17Do you A/B compare prompts on at least your top one or two highest-revenue or highest-volume workflows?
Pass
A live A/B test reports per-variant quality, latency, cost, and downstream conversion (where applicable) on the workflow that drives the most value. Decisions are made on the experiment, not vibes.
Fail mode
Every prompt swap is a one-way door, and the team relies on offline evals alone for high-stakes decisions.
18Is there a documented rollback path that returns production to the prior prompt within five minutes?
Pass
A flag flip, a config revert, or a one-command redeploy returns the previous prompt to 100% traffic. The path is tested at least once per quarter.
Fail mode
Rolling back a bad prompt requires a code revert, a CI run, and a redeploy. The window of damage is hours, not minutes.

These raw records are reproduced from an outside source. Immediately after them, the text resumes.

/-! Tx -/

theorem State.txAlign_keeps  {s0 s : State} (h0 : Keeps may kp s0 s) (n : Nat) : Keeps may kp s0 (State.txAlign s n) := by
  unfold State.txAlign
  repeat' with_reducible first | assumption | apply State.setF_keeps | apply State.ledger_keeps | apply Keeps.ite | split | with_unfolding_all rfl
theorem State.txStart_keeps  {s0 s : State} (h0 : Keeps may kp s0 s) (n : Nat) : Keeps may kp s0 (State.txStart s n) := by
  unfold State.txStart
  repeat' with_reducible first | assumption | apply State.setF_keeps | apply State.setTxp_keeps | apply State.txAlign_keeps | apply Keeps.mk | with_unfolding_all rfl
theorem State.txCtrlWrite_keeps  {s0 s : State} (h0 : Keeps may kp s0 s) (n v : Nat) : Keeps may kp s0 (State.txCtrlWrite s n v) := by
  unfold State.txCtrlWrite
  repeat' with_reducible first | assumption | apply State.setF_keeps | apply State.flushShadow_keeps | apply State.discarded_keeps | apply State.applyFields_keeps | apply State.zsHold_keeps | apply State.txStart_keeps | apply descOf_safe | apply Keeps.ite | split | with_unfolding_all rfl
theorem execTxPathEnable_keeps  {s0 s : State} (h0 : Keeps may kp s0 s) (n : Fin 64) (w : Word) : Nexts (execTxPathEnable n w s) (Keeps may kp s0) := by
  unfold execTxPathEnable
  repeat' with_reducible first | assumption | apply Nexts.of | apply State.regCmd_keeps | apply State.txCtrlWrite_keeps | with_unfolding_all rfl
theorem execTxPathDisable_keeps  {s0 s : State} (h0 : Keeps may kp s0 s) (n : Fin 64) (w : Word) : Nexts (execTxPathDisable n w s) (Keeps may kp s0) := by
  unfold execTxPathDisable
  repeat' with_reducible first | assumption | apply Nexts.of | apply State.regCmd_keeps | apply State.txCtrlWrite_keeps | with_unfolding_all rfl
theorem State.txCfirCtrlWrite_keeps  {s0 s : State} (h0 : Keeps may kp s0 s) (n v : Nat) : Keeps may kp s0 (State.txCfirCtrlWrite s n v) := by
  unfold State.txCfirCtrlWrite
  repeat' with_reducible first | assumption | apply State.setF_keeps | apply State.writeReg_keeps | apply Keeps.ite | split | with_unfolding_all rfl
theorem State.nsOverload_keeps  {s0 s : State} (h0 : Keeps may kp s0 s) (n : Nat) : Keeps may kp s0 (State.nsOverload s n) := by
  unfold State.nsOverload
  repeat' with_reducible first | assumption | apply State.setF_keeps | apply State.bump_keeps | apply State.setTxp_keeps | apply State.ledger_keeps | apply State.zsHold_keeps | apply Keeps.ite | split | apply Keeps.mk | with_unfolding_all rfl
theorem execNsOverload_keeps  {s0 s : State} (h0 : Keeps may kp s0 s) (n : Fin 64) : Nexts (execNsOverload n s) (Keeps may kp s0) := by
  unfold execNsOverload
  repeat' with_reducible first | assumption | apply Nexts.of | apply State.core_keeps | apply State.nsOverload_keeps | with_unfolding_all rfl
theorem State.nsOverloadEnd_keeps  {s0 s : State} (h0 : Keeps may kp s0 s) (n : Nat) : Keeps may kp s0 (State.nsOverloadEnd s n) := by
  unfold State.nsOverloadEnd
  repeat' with_reducible first | assumption | apply State.zsEnd_keeps | apply Keeps.ite | split | with_unfolding_all rfl
theorem execNsOverloadEnd_keeps  {s0 s : State} (h0 : Keeps may kp s0 s) (n : Fin 64) : Nexts (execNsOverloadEnd n s) (Keeps may kp s0) := by
  unfold execNsOverloadEnd
  repeat' with_reducible first | assumption | apply Nexts.of | apply State.core_keeps | apply State.nsOverloadEnd_keeps | with_unfolding_all rfl
theorem State.txSat_keeps  {s0 s : State} (h0 : Keeps may kp s0 s) (x : Fld) (n : Nat) (b : Bool) (hx : x.clearOfSeal = true) : Keeps may kp s0 (State.txSat s x n b) := by
  unfold State.txSat
  repeat' with_reducible first | assumption | apply State.setF_keeps | apply State.setTxp_keeps | apply Keeps.ite | split | apply Keeps.mk | with_unfolding_all rfl
theorem State.txKeep_keeps  {s0 s : State} (h0 : Keeps may kp s0 s) (n k : Nat) (v : Int × Int) : Keeps may kp s0 (State.txKeep s n k v) := by
  unfold State.txKeep
  repeat' with_reducible first | assumption | apply State.setTxp_keeps | apply Keeps.mk | with_unfolding_all rfl
theorem State.txFeed_keeps  {s0 s : State} (h0 : Keeps may kp s0 s) (n c : Nat) : Keeps may kp s0 (State.txFeed s n c) := by
  unfold State.txFeed
  repeat' with_reducible first | assumption | apply State.setTxp_keeps | apply Keeps.ite | split | apply Keeps.mk | with_unfolding_all rfl
theorem State.txIn_keeps  {s0 s : State} (h0 : Keeps may kp s0 s) (n c : Nat) (x : Int × Int) : Keeps may kp s0 (State.txIn s n c x) := by
  unfold State.txIn
  repeat' with_reducible first | assumption | apply State.setTxp_keeps | apply Keeps.ite | split | apply Keeps.mk | with_unfolding_all rfl
theorem State.txTick_keeps  {s0 s : State} (h0 : Keeps may kp s0 s) (n : Nat) : Keeps may kp s0 (State.txTick s n) := by
  unfold State.txTick
  repeat' with_reducible first | assumption | apply State.setTxp_keeps | apply State.txSat_keeps | apply State.txKeep_keeps | apply State.txFeed_keeps | apply Keeps.ite | split | apply Keeps.mk | with_unfolding_all rfl
theorem State.txEnd_keeps  {s0 s : State} (h0 : Keeps may kp s0 s) (n : Nat) (zs : List (Int × Int)) : Keeps may kp s0 (State.txEnd s n zs) := by
  unfold State.txEnd
  repeat' with_reducible first | assumption | apply State.bumpBy_keeps | apply State.setTxp_keeps | apply State.txKeep_keeps | apply Keeps.foldl | intro t a ht | apply Keeps.mk | with_unfolding_all rfl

19Is there an automated production quality monitor (sample-grading, parse-failure rate, refusal rate, or structured score) that can trigger a kill-switch?
Pass
A small fraction of production traffic is sampled and scored continuously. If the rolling score drops below a threshold or parse-failure rate spikes, an alert fires and the prompt either reverts or pauses.
Fail mode
The first signal that production quality cratered is a customer complaint or a Slack ping from sales, not the system itself.
20Are production failures and customer-reported regressions converted back into fixtures within one cycle, so the eval set keeps up with reality?
Pass
Every escalation that traces to a prompt or agent issue ends with a fixture row, a regression test, and a rubric clarification. The eval set grows with the product.
Fail mode
The same kind of failure shows up two quarters in a row because the lesson never made it back into the harness.